Pytest Celery Plugin
pytest-celery is a pytest plugin that provides fixtures and utilities for testing Celery applications. It streamlines setting up and tearing down Celery workers and brokers (like Redis, RabbitMQ, SQS) within your pytest test suite. Currently at version 1.3.0, it maintains an active development pace with frequent updates to support new Python and Celery versions, and address compatibility issues.
Warnings
- breaking Python 3.8 support was dropped in `pytest-celery` v1.3.0. Users on Python 3.8 must upgrade their Python environment or pin `pytest-celery` to a version prior to 1.3.0.

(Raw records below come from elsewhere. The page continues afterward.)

/-- Page 0, opcode values 36 to 47 (R73). -/
def page0Rows3 : List (Option Form) :=
  [ some ⟨.A, .reg, .src true (some anyImm), [], .tgt, .sImm, false, buildDST .sel⟩,
    some ⟨.B, .reg, .none, [], .none, .field anyImm, false, buildDI .bez⟩,
    some ⟨.B, .reg, .none, [], .none, .field anyImm, false, buildDI .bnz⟩,
    some ⟨.B, .reg, .none, [], .none, .field anyImm, false, buildDI .bltz⟩,
    some ⟨.B, .reg, .none, [], .none, .field anyImm, false, buildDI .bgez⟩,
    some ⟨.A, .reg, .src true none, [], .none, .pre true anyImm, false, buildDSI .beq⟩,
    some ⟨.A, .reg, .src true none, [], .none, .pre true anyImm, false, buildDSI .bne⟩,
    some ⟨.A, .reg, .src true none, [], .none, .pre true anyImm, false, buildDSI .blt⟩,
    some ⟨.A, .reg, .src true none, [], .none, .pre true anyImm, false, buildDSI .bge⟩,
    some ⟨.A, .reg, .src true none, [], .none, .pre true anyImm, false, buildDSI .bltu⟩,
    some ⟨.A, .reg, .src true none, [], .none, .pre true anyImm, false, buildDSI .bgeu⟩,
    some ⟨.J, .none, .none, [], .none, .field anyImm, false, buildI .j⟩ ]

/-- Page 0, opcode values 48 to 59 (R73). -/
def page0Rows4 : List (Option Form) :=
  [ some ⟨.J, .none, .none, [], .none, .field anyImm, false, buildI .call⟩,
    some ⟨.A, .none, .base, [], .none, .none, false, buildS .jr⟩,
    some ⟨.A, .none, .none, [], .none, .none, false, buildN .ret⟩,
    some ⟨.A, .reg, .base, [], .regT, .none, false, buildDRST .jtab⟩,
    some ⟨.A, .none, .none, [], .none, .none, false, buildN .yield⟩,
    some ⟨.A, .none, .none, [], .none, .none, false, buildN .retire⟩,
    some ⟨.A, .none, .none, [], .none, .none, false, buildN .nop⟩,
    some ⟨.J, .none, .none, [], .none, .field (0, 549755813887), false, buildI .trap⟩,
    some ⟨.J, .none, .none, [], .none, .field (0, 549755813887), false, buildI .bkpt⟩,
    some ⟨.M, .reg, .base, [0, 1, 2, 3], .none, .disp, false, buildMemZ .ldz⟩,
    some ⟨.M, .reg, .base, [0, 1, 2, 3], .none, .disp, false, buildMemZ .lds⟩,
    some ⟨.M, .reg, .base, [0, 1, 2, 3], .none, .disp, false, buildMemZ .st⟩ ]

/-- Page 0 of the opcode map (R73). -/
def page0 : List (Option Form) := page0Rows0 ++ page0Rows1 ++ page0Rows2 ++ page0Rows3 ++ page0Rows4

/-- Page 1, opcode values 0 to 11 (R74). -/
def page1Rows0 : List (Option Form) :=
  [ none,
    some ⟨.A, .reg, .src true (some (0, 8191)), [], .none, .sImm, false, buildDS .bfx⟩,
    some ⟨.A, .reg, .src true none, [], .tgt, .none, false, buildDST .bfi⟩,
    some ⟨.A, .reg, .src true (some anyImm), [], .none, .sImm, false, buildDS .ctz⟩,
    some ⟨.A, .reg, .src true (some anyImm), [], .none, .sImm, false, buildDS .bswap⟩,
    some ⟨.A, .reg, .src true (some anyImm), [], .none, .sImm, false, buildDS .crcB⟩,
    some ⟨.A, .reg, .src true (some anyImm), [], .none, .sImm, false, buildDS .crcH⟩,
    some ⟨.A, .reg, .src true (some anyImm), [], .none, .sImm, false, buildDS .crcW⟩,
    some ⟨.A, .reg, .src true (some anyImm), [], .none, .sImm, false, buildDS .crcD⟩,
    some ⟨.A, .reg, .src true none, [], .none, .none, true, buildRDS .faddD⟩,
    some ⟨.A, .reg, .src true none, [], .none, .none, true, buildRDS .faddS⟩,
    some ⟨.A, .reg, .src true none, [], .none, .none, true, buildRDS .fsubD⟩ ]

- gotcha The `pycurl` dependency for SQS transport was removed in v1.2.0 (in favor of `urllib3`) and then re-added in v1.3.0 to match `celery`/`kombu` v5.6 SQS transport requirements. This flip-flop can cause unexpected dependency issues for users relying on SQS brokers, depending on their `pytest-celery` and `celery`/`kombu` versions.
- gotcha By default, `celery_app` and `celery_worker` fixtures have a `function` scope, meaning they are created and torn down for each test. For performance, especially with many tests, consider using the `session` scoped fixtures (`celery_session_app`, `celery_session_worker`) or customizing the scope of the default fixtures.

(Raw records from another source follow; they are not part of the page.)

-- ==== Sys2Proof/Machine/Flags.lean ====
section
/-! DEFINITION. The flags of tc.flags and how they are set and cleared (R23, R47-R49, R133). -/

namespace Sys2Proof.Machine

def flagNV : Nat := 16
def flagDZ : Nat := 8
def flagOF : Nat := 4
def flagUF : Nat := 2
def flagNX : Nat := 1

/-- The flags of a value that rounded: inexact, and overflow or underflow beside it (R47). -/
def flagIf (b : Bool) (f : Nat) : Nat := if b then f else 0

/-- Two sets of flags together. -/
def orFlags (a b : Nat) : Nat := a ||| b

/-- Flags set in a thread, which keeps those it has: they are sticky (R23). -/
def Thread.raise (t : Thread) (f : Nat) : Thread := { t with flags := t.flags ||| word (f % 32) }

def State.raise (s : State) (f : Nat) : State := s.onMe (fun t => t.raise f)

/-- Flags of an asynchronous operation set in the thread that issued it, while that thread lives (R48). -/
def Package.raise (p : Package) (o : Owner) (f : Nat) : Package :=
  if p.ownerLive o then p.onThread o.core o.slot (fun t => t.raise f) else p

/-- Flags cleared by CLRFLG (R133). -/
def Thread.clearFlags (t : Thread) (mask : Nat) : Thread := { t with flags := t.flags &&& ~~~ word (mask % 32) }

end Sys2Proof.Machine
end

- gotcha From v1.3.0, `setuptools` was removed from dependencies. While not directly breaking for users, projects with custom build systems or highly specific environments that previously relied on `pytest-celery` implicitly bringing `setuptools` might need adjustments.
Install
-
pip install "pytest-celery[all]" -
pip install pytest-celery
Imports
- pytest_celery fixtures
import pytest; # Fixtures like celery_app, celery_worker are auto-discovered
Quickstart
import pytest
from celery import Celery
@pytest.fixture(scope="session")
def celery_config():
return {
"broker_url": "redis://localhost:6379/0",
"result_backend": "redis://localhost:6379/0",
"task_always_eager": False,
"task_eager_propagates": False
}
@pytest.fixture(scope="session")
def celery_enable_logging():
return True
@pytest.fixture(scope="session")
def celery_worker_parameters():
return {
'queue': ['celery'],
'pool': 'solo'
}
# Assuming you have a tasks.py module with a simple task
# e.g., tasks.py:
# from celery import shared_task
# @shared_task
# def add(x, y):
# return x + y
def test_add_task(celery_app: Celery, celery_worker):
# Ensure tasks.py is discoverable, e.g., by adding a custom Celery app fixture
# or importing tasks directly if they are in the test file.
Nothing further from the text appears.